Stored items

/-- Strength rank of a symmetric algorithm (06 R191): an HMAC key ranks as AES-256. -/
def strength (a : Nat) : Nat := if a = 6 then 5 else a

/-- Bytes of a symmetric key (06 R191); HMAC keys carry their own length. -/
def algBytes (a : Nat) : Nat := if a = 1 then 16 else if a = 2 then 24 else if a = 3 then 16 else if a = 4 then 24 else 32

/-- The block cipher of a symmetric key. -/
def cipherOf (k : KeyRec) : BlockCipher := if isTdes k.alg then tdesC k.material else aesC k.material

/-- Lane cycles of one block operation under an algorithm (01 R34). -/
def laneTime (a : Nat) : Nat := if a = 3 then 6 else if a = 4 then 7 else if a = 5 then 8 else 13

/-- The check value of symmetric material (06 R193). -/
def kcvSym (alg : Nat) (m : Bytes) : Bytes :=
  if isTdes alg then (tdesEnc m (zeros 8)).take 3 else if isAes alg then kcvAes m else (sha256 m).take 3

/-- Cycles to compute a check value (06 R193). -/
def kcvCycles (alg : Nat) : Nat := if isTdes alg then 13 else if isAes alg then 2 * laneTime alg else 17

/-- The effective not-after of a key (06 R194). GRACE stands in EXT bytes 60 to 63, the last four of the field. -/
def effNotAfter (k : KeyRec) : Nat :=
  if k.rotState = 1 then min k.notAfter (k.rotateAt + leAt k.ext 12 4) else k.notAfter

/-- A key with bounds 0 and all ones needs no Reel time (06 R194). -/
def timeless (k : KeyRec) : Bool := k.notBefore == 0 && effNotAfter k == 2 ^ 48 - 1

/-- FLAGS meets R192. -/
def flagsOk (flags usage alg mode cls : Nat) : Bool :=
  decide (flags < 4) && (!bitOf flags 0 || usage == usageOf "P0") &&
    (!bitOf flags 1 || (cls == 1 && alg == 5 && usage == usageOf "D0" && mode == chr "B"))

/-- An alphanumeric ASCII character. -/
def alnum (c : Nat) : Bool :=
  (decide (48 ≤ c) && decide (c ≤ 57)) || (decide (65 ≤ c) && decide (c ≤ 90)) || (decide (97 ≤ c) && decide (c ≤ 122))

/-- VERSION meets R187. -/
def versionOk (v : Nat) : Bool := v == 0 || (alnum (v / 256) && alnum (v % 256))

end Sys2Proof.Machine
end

* * *

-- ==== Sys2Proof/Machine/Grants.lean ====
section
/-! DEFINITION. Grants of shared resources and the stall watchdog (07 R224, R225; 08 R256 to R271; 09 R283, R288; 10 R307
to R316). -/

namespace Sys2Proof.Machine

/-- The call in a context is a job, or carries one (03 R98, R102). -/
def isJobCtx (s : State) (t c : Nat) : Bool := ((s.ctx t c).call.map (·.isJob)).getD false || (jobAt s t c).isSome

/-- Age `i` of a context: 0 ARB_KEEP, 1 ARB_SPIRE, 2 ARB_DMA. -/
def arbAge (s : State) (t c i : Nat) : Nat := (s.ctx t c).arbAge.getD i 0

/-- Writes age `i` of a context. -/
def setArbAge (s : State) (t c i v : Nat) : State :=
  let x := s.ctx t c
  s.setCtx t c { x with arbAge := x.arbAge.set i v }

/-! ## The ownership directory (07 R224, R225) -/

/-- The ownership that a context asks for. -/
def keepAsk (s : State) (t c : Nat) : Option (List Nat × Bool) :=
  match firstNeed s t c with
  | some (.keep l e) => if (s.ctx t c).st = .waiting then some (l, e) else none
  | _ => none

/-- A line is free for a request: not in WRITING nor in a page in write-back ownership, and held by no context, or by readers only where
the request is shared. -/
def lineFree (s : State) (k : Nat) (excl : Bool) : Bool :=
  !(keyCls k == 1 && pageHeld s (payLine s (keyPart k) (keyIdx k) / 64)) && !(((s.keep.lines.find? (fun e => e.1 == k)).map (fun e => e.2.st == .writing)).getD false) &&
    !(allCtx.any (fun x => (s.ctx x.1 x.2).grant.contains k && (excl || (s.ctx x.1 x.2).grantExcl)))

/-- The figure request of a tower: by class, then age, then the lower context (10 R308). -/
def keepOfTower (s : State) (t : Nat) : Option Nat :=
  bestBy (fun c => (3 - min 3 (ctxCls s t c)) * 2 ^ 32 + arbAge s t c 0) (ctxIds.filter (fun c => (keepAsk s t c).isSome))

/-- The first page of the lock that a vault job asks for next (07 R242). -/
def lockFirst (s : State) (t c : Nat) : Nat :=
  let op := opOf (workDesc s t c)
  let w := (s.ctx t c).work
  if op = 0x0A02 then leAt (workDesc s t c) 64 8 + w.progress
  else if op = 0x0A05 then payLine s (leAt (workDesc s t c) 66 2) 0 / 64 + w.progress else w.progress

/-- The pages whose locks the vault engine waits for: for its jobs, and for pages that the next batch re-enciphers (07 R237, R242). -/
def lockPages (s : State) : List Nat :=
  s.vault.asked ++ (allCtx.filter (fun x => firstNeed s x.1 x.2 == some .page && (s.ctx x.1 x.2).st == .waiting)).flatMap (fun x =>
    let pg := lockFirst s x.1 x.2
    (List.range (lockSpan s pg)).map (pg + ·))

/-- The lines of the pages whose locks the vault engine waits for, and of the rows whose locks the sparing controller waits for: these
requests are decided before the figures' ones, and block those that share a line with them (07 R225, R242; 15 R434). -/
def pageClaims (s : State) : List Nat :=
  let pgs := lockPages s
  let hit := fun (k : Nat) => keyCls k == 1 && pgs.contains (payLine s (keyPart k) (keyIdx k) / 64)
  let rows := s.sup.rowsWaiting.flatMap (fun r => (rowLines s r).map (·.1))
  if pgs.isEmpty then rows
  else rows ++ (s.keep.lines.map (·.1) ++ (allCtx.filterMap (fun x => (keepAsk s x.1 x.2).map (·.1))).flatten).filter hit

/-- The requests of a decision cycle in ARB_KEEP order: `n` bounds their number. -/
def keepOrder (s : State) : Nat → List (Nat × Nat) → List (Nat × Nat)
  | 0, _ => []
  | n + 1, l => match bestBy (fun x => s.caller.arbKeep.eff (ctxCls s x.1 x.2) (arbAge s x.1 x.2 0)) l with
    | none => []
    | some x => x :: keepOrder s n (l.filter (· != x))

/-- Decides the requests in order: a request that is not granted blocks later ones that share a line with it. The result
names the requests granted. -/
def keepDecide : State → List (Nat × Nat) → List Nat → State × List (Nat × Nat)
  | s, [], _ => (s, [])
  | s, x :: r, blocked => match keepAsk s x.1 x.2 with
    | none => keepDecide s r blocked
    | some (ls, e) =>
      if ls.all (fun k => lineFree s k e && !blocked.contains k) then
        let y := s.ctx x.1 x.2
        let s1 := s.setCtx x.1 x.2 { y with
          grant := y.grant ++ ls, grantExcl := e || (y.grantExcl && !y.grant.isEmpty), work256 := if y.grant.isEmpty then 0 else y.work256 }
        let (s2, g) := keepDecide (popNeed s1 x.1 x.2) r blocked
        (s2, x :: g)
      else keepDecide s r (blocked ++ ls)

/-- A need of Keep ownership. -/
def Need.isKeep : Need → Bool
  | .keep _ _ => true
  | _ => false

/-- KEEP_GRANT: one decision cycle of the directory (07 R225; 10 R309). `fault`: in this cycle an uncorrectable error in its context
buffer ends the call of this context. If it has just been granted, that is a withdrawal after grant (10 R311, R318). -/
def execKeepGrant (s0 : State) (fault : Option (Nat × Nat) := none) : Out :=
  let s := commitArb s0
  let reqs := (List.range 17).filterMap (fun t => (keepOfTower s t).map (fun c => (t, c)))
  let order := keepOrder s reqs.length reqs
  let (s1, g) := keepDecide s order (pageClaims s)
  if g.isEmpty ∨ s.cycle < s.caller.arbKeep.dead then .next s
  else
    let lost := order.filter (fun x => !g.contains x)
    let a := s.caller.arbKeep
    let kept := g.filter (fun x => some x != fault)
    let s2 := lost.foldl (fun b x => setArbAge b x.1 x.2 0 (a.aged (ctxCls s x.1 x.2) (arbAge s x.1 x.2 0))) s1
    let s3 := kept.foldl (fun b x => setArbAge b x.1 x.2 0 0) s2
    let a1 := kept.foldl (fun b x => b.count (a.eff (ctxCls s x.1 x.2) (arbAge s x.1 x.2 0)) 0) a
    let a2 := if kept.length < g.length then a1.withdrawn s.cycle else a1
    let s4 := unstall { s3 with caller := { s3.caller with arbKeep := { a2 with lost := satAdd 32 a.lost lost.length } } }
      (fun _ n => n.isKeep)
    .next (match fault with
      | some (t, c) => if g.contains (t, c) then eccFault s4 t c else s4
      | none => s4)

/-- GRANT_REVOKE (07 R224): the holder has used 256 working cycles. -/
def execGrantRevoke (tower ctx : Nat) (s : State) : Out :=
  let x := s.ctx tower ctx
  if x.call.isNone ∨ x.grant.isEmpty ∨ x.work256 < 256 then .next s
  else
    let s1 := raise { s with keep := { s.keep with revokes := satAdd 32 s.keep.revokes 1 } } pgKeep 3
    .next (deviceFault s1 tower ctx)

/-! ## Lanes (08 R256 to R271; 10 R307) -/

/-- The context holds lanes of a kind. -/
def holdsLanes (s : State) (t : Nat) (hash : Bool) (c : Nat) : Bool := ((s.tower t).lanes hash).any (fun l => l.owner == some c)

**Work to complete:**
Your answer should be the lines above, from the line containing "bestBy (fun c" up to and including the line containing "some (ls, e) =>", reproduced exactly and with nothing else.

**Solution for this task:**
  bestBy (fun c => (3 - min 3 (ctxCls s t c)) * 2 ^ 32 + arbAge s t c 0) (ctxIds.filter (fun c => (keepAsk s t c).isSome))

/-- The first page of the lock that a vault job asks for next (07 R242). -/
def lockFirst (s : State) (t c : Nat) : Nat :=
  let op := opOf (workDesc s t c)
  let w := (s.ctx t c).work
  if op = 0x0A02 then leAt (workDesc s t c) 64 8 + w.progress
  else if op = 0x0A05 then payLine s (leAt (workDesc s t c) 66 2) 0 / 64 + w.progress else w.progress

/-- The pages whose locks the vault engine waits for: for its jobs, and for pages that the next batch re-enciphers (07 R237, R242). -/
def lockPages (s : State) : List Nat :=
  s.vault.asked ++ (allCtx.filter (fun x => firstNeed s x.1 x.2 == some .page && (s.ctx x.1 x.2).st == .waiting)).flatMap (fun x =>
    let pg := lockFirst s x.1 x.2
    (List.range (lockSpan s pg)).map (pg + ·))

/-- The lines of the pages whose locks the vault engine waits for, and of the rows whose locks the sparing controller waits for: these
requests are decided before the figures' ones, and block those that share a line with them (07 R225, R242; 15 R434). -/
def pageClaims (s : State) : List Nat :=
  let pgs := lockPages s
  let hit := fun (k : Nat) => keyCls k == 1 && pgs.contains (payLine s (keyPart k) (keyIdx k) / 64)
  let rows := s.sup.rowsWaiting.flatMap (fun r => (rowLines s r).map (·.1))
  if pgs.isEmpty then rows
  else rows ++ (s.keep.lines.map (·.1) ++ (allCtx.filterMap (fun x => (keepAsk s x.1 x.2).map (·.1))).flatten).filter hit

/-- The requests of a decision cycle in ARB_KEEP order: `n` bounds their number. -/
def keepOrder (s : State) : Nat → List (Nat × Nat) → List (Nat × Nat)
  | 0, _ => []
  | n + 1, l => match bestBy (fun x => s.caller.arbKeep.eff (ctxCls s x.1 x.2) (arbAge s x.1 x.2 0)) l with
    | none => []
    | some x => x :: keepOrder s n (l.filter (· != x))

/-- Decides the requests in order: a request that is not granted blocks later ones that share a line with it. The result
names the requests granted. -/
def keepDecide : State → List (Nat × Nat) → List Nat → State × List (Nat × Nat)
  | s, [], _ => (s, [])
  | s, x :: r, blocked => match keepAsk s x.1 x.2 with
    | none => keepDecide s r blocked
    | some (ls, e) =>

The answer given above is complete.